What you will do :: Your task is to quote the records from their first line through the line containing "decodeTableWord 32 0x09000000", with nothing added or left out.

Dataset records ::
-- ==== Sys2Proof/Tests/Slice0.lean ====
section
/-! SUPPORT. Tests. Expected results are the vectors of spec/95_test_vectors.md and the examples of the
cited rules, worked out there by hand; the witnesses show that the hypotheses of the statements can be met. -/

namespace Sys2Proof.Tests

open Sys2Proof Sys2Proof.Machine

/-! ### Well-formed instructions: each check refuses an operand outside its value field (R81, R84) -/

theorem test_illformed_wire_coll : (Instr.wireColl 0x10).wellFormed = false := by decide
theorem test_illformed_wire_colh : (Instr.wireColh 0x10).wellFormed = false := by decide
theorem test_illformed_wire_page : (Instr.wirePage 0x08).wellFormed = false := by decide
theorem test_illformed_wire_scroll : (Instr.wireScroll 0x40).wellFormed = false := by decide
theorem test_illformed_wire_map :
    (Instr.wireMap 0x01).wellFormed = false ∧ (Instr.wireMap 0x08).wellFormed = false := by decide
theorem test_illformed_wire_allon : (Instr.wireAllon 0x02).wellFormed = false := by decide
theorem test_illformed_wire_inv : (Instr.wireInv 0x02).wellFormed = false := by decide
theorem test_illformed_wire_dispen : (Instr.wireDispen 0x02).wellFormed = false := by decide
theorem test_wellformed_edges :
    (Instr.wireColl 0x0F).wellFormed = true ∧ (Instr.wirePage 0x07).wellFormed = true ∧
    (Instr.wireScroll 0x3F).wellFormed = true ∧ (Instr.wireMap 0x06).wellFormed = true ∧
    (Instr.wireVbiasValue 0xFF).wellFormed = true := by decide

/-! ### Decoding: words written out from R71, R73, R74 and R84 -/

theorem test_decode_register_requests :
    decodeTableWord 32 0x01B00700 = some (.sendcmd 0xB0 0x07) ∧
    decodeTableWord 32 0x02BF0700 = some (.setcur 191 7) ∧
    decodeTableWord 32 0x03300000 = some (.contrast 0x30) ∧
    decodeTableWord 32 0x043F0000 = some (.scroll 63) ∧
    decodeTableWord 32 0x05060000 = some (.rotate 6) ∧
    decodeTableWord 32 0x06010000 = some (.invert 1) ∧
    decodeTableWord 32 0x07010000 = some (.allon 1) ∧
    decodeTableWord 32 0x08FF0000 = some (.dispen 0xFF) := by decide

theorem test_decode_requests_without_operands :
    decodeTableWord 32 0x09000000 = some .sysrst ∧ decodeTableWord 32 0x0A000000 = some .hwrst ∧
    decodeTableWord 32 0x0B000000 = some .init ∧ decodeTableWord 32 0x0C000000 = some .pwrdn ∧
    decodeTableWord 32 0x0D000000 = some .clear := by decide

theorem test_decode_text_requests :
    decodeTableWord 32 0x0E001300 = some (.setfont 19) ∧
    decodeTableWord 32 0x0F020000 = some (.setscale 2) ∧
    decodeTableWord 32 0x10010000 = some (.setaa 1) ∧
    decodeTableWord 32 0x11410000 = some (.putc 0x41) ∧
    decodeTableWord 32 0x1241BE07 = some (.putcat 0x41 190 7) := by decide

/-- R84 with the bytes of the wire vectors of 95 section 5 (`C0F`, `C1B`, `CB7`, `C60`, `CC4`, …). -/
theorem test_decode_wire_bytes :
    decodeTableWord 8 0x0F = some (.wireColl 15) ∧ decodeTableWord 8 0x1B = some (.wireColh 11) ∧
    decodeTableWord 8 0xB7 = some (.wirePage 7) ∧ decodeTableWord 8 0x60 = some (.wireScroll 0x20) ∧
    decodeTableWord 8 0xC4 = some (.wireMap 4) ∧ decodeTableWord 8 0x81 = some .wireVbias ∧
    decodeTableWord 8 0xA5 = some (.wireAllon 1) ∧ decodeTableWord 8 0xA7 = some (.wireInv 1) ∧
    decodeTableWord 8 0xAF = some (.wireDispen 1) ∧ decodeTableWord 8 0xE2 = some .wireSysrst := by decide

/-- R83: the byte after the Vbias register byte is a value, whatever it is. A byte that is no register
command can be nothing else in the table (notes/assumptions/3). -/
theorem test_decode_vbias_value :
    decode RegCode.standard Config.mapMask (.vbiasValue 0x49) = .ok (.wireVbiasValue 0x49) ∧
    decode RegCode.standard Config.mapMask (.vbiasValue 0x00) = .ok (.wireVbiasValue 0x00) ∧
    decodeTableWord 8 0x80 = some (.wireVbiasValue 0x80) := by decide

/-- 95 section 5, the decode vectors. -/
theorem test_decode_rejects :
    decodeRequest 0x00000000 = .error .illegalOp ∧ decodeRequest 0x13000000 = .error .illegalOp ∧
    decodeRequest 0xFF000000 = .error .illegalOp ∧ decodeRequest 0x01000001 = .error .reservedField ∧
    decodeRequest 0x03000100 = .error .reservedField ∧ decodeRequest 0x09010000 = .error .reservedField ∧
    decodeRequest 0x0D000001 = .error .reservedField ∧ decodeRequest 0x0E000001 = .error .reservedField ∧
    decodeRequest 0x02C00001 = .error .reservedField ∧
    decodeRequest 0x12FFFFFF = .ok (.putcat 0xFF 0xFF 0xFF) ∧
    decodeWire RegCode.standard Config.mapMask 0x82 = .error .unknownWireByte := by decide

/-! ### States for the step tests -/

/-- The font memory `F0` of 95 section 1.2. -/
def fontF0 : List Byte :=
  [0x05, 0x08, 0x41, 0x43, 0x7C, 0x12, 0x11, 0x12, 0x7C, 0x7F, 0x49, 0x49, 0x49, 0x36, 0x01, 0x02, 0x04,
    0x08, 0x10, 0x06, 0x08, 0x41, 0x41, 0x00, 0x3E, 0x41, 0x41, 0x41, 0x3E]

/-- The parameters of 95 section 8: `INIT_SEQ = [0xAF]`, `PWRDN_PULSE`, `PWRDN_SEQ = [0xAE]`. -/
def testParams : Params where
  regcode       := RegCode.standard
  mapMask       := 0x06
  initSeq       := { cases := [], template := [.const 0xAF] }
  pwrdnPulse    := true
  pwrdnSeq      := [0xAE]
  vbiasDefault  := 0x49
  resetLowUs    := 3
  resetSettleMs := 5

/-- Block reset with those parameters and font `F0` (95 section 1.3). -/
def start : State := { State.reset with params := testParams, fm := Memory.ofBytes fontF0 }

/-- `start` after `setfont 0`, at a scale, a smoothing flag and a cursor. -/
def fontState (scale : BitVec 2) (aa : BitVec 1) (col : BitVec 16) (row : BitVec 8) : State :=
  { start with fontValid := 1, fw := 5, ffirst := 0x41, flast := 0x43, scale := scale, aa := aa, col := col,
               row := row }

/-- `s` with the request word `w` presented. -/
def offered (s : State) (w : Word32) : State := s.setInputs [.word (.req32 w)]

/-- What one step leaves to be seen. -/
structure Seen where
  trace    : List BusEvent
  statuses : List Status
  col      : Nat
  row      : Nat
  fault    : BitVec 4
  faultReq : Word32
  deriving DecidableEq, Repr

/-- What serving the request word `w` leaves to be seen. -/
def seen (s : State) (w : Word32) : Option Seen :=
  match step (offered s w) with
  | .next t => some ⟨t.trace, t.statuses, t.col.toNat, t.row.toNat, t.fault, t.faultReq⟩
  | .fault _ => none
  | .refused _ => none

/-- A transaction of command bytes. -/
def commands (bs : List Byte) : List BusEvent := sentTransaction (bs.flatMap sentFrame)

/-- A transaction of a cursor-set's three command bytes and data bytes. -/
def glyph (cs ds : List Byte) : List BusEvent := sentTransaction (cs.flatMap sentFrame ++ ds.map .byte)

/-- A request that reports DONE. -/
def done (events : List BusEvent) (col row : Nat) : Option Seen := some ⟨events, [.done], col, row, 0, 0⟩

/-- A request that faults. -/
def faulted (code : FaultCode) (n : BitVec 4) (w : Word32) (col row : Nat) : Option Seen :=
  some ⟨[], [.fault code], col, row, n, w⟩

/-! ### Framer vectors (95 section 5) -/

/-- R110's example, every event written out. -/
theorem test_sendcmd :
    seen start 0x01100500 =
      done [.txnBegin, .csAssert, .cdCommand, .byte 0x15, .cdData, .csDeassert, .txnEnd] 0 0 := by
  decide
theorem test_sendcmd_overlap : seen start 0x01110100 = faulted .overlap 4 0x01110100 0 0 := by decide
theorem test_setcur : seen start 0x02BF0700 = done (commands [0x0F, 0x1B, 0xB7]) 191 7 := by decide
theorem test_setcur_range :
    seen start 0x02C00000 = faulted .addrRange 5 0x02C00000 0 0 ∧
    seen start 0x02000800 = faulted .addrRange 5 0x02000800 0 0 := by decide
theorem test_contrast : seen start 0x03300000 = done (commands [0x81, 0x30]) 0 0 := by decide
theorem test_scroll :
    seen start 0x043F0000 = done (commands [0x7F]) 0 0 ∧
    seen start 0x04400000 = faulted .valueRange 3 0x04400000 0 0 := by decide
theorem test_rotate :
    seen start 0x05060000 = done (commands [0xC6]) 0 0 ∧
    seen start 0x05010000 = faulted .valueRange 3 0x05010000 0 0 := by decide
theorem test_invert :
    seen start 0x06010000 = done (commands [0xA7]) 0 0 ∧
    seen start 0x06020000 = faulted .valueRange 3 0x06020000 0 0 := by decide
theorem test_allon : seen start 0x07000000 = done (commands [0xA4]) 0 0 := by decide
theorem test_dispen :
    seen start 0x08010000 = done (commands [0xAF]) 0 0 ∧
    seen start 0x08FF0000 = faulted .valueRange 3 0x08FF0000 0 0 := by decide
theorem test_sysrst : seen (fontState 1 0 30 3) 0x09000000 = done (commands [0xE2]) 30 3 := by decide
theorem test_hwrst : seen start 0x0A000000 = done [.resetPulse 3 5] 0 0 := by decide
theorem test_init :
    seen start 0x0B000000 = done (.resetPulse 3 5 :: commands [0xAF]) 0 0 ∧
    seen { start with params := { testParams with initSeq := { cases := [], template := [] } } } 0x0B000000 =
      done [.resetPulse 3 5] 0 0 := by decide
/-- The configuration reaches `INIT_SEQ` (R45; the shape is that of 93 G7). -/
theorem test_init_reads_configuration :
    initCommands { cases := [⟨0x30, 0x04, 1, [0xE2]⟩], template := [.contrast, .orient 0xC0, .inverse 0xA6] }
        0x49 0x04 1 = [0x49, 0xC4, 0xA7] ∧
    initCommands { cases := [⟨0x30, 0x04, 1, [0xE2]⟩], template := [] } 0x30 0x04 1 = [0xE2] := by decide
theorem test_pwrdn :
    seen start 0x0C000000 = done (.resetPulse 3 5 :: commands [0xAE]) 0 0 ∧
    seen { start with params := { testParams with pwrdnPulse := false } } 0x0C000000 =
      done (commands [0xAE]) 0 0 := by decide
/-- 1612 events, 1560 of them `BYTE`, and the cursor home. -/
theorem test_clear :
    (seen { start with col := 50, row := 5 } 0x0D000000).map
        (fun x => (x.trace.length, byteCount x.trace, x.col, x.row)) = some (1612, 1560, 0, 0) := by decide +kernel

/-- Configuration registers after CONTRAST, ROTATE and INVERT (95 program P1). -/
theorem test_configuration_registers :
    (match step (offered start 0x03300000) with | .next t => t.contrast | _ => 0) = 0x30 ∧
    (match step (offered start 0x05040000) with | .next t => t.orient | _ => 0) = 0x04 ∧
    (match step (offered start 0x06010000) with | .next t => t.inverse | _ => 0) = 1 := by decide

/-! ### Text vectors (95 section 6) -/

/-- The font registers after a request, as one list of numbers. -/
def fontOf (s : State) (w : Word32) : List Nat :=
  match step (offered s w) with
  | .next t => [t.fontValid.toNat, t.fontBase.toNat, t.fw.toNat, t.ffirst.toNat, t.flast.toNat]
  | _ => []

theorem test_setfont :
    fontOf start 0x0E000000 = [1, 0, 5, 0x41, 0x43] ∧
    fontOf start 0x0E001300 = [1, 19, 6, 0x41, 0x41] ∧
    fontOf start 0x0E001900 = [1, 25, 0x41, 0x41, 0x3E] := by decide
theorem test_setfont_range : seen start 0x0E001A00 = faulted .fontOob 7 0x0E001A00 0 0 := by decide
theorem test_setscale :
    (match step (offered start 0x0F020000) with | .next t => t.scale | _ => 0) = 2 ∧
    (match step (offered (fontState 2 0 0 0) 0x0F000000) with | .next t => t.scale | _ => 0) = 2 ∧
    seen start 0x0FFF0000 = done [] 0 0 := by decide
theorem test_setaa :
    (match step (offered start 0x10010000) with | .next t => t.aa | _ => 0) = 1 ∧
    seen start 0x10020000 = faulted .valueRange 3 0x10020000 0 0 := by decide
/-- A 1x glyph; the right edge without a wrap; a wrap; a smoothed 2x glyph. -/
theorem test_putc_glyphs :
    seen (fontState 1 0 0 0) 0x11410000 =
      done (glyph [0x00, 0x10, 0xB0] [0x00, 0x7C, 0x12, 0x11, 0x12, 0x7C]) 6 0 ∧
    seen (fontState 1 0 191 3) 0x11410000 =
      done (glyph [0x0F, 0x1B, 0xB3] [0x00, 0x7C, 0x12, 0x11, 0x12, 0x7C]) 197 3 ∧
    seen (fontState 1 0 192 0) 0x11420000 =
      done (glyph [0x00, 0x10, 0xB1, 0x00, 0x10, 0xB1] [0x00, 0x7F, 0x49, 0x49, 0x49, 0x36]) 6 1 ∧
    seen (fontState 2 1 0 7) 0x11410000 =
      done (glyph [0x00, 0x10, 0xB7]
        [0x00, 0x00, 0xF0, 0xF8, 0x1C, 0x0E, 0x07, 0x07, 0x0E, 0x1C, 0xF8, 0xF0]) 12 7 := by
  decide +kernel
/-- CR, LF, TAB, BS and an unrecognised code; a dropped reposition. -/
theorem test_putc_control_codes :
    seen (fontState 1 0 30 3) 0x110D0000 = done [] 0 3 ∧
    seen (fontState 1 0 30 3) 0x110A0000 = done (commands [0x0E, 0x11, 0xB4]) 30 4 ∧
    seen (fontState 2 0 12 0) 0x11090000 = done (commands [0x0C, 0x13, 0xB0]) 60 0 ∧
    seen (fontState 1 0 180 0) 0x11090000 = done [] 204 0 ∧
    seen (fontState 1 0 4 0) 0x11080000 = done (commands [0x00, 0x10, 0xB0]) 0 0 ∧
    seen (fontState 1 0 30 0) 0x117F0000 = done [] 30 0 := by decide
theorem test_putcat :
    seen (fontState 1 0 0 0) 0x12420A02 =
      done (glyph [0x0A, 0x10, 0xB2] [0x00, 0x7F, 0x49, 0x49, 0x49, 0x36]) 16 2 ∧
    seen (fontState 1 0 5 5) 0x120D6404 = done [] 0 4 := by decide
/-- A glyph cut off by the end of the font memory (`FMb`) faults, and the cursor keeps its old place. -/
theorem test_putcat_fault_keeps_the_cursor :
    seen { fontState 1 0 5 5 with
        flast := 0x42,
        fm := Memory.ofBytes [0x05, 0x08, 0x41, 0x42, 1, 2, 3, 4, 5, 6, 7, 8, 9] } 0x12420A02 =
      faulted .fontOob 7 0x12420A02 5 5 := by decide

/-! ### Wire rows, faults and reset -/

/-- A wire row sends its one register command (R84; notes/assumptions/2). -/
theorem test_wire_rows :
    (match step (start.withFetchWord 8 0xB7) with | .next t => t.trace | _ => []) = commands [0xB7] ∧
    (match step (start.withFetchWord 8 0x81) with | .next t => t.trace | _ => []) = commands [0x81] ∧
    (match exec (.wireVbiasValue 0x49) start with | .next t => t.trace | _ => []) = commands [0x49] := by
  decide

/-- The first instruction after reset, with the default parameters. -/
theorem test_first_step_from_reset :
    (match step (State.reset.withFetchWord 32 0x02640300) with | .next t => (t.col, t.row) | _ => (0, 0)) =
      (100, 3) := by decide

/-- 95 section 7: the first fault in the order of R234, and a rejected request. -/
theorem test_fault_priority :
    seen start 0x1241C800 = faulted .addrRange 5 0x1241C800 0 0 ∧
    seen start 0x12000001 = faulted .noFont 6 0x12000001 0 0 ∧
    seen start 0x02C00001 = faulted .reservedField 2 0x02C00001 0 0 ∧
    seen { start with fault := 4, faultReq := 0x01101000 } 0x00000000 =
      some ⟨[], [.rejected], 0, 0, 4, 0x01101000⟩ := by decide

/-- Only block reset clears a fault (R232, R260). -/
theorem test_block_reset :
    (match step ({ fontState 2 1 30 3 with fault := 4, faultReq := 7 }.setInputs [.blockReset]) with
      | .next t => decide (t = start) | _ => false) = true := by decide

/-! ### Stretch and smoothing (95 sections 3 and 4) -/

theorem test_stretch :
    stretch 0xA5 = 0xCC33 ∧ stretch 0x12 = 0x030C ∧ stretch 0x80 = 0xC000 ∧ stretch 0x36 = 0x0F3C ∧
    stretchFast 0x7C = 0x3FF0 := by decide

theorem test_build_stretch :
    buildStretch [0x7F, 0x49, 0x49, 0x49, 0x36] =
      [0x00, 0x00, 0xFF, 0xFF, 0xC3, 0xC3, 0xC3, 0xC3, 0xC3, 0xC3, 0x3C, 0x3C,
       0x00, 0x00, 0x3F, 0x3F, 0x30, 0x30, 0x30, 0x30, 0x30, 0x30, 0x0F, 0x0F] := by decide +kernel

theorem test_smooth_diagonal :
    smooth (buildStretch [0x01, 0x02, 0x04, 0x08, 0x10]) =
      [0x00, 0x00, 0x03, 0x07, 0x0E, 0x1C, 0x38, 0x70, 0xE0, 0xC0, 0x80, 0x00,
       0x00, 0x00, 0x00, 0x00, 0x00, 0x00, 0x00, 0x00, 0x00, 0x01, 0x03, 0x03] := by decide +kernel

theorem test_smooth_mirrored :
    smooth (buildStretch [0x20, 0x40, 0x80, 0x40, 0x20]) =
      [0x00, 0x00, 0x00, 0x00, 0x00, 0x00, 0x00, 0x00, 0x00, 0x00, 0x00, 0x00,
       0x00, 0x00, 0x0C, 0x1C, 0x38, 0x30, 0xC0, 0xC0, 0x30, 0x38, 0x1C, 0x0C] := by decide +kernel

Answer for the task ::
-- ==== Sys2Proof/Tests/Slice0.lean ====
section
/-! SUPPORT. Tests. Expected results are the vectors of spec/95_test_vectors.md and the examples of the
cited rules, worked out there by hand; the witnesses show that the hypotheses of the statements can be met. -/

namespace Sys2Proof.Tests

open Sys2Proof Sys2Proof.Machine

/-! ### Well-formed instructions: each check refuses an operand outside its value field (R81, R84) -/

theorem test_illformed_wire_coll : (Instr.wireColl 0x10).wellFormed = false := by decide
theorem test_illformed_wire_colh : (Instr.wireColh 0x10).wellFormed = false := by decide
theorem test_illformed_wire_page : (Instr.wirePage 0x08).wellFormed = false := by decide
theorem test_illformed_wire_scroll : (Instr.wireScroll 0x40).wellFormed = false := by decide
theorem test_illformed_wire_map :
    (Instr.wireMap 0x01).wellFormed = false ∧ (Instr.wireMap 0x08).wellFormed = false := by decide
theorem test_illformed_wire_allon : (Instr.wireAllon 0x02).wellFormed = false := by decide
theorem test_illformed_wire_inv : (Instr.wireInv 0x02).wellFormed = false := by decide
theorem test_illformed_wire_dispen : (Instr.wireDispen 0x02).wellFormed = false := by decide
theorem test_wellformed_edges :
    (Instr.wireColl 0x0F).wellFormed = true ∧ (Instr.wirePage 0x07).wellFormed = true ∧
    (Instr.wireScroll 0x3F).wellFormed = true ∧ (Instr.wireMap 0x06).wellFormed = true ∧
    (Instr.wireVbiasValue 0xFF).wellFormed = true := by decide

/-! ### Decoding: words written out from R71, R73, R74 and R84 -/

theorem test_decode_register_requests :
    decodeTableWord 32 0x01B00700 = some (.sendcmd 0xB0 0x07) ∧
    decodeTableWord 32 0x02BF0700 = some (.setcur 191 7) ∧
    decodeTableWord 32 0x03300000 = some (.contrast 0x30) ∧
    decodeTableWord 32 0x043F0000 = some (.scroll 63) ∧
    decodeTableWord 32 0x05060000 = some (.rotate 6) ∧
    decodeTableWord 32 0x06010000 = some (.invert 1) ∧
    decodeTableWord 32 0x07010000 = some (.allon 1) ∧
    decodeTableWord 32 0x08FF0000 = some (.dispen 0xFF) := by decide

theorem test_decode_requests_without_operands :
    decodeTableWord 32 0x09000000 = some .sysrst ∧ decodeTableWord 32 0x0A000000 = some .hwrst ∧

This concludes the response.